■ Data under study ■
-- ==== Sys2Proof/Word.lean ====
section
/-! DEFINITION. The word types of the JL2406: what the manual treats as bits. -/

namespace Sys2Proof

/-- A data byte of a character, a byte of a record or of a reply. -/
abbrev Byte := BitVec 8

/-- A 16-bit quantity: a check value (R5), a parameter number (R180), a flag set (R173). -/
abbrev Half := BitVec 16

/-- A 32-bit quantity: a parameter value (00 §3.4, R181) or a PUSH SETPOINT value (R82). -/
abbrev Word := BitVec 32

end Sys2Proof
end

■ Exercise objective ■
With no words changed, transcribe the records above.

■ Result ■
-- ==== Sys2Proof/Word.lean ====
section
/-! DEFINITION. The word types of the JL2406: what the manual treats as bits. -/

namespace Sys2Proof

/-- A data byte of a character, a byte of a record or of a reply. -/
abbrev Byte := BitVec 8

/-- A 16-bit quantity: a check value (R5), a parameter number (R180), a flag set (R173). -/
abbrev Half := BitVec 16

/-- A 32-bit quantity: a parameter value (00 §3.4, R181) or a PUSH SETPOINT value (R82). -/
abbrev Word := BitVec 32

end Sys2Proof
end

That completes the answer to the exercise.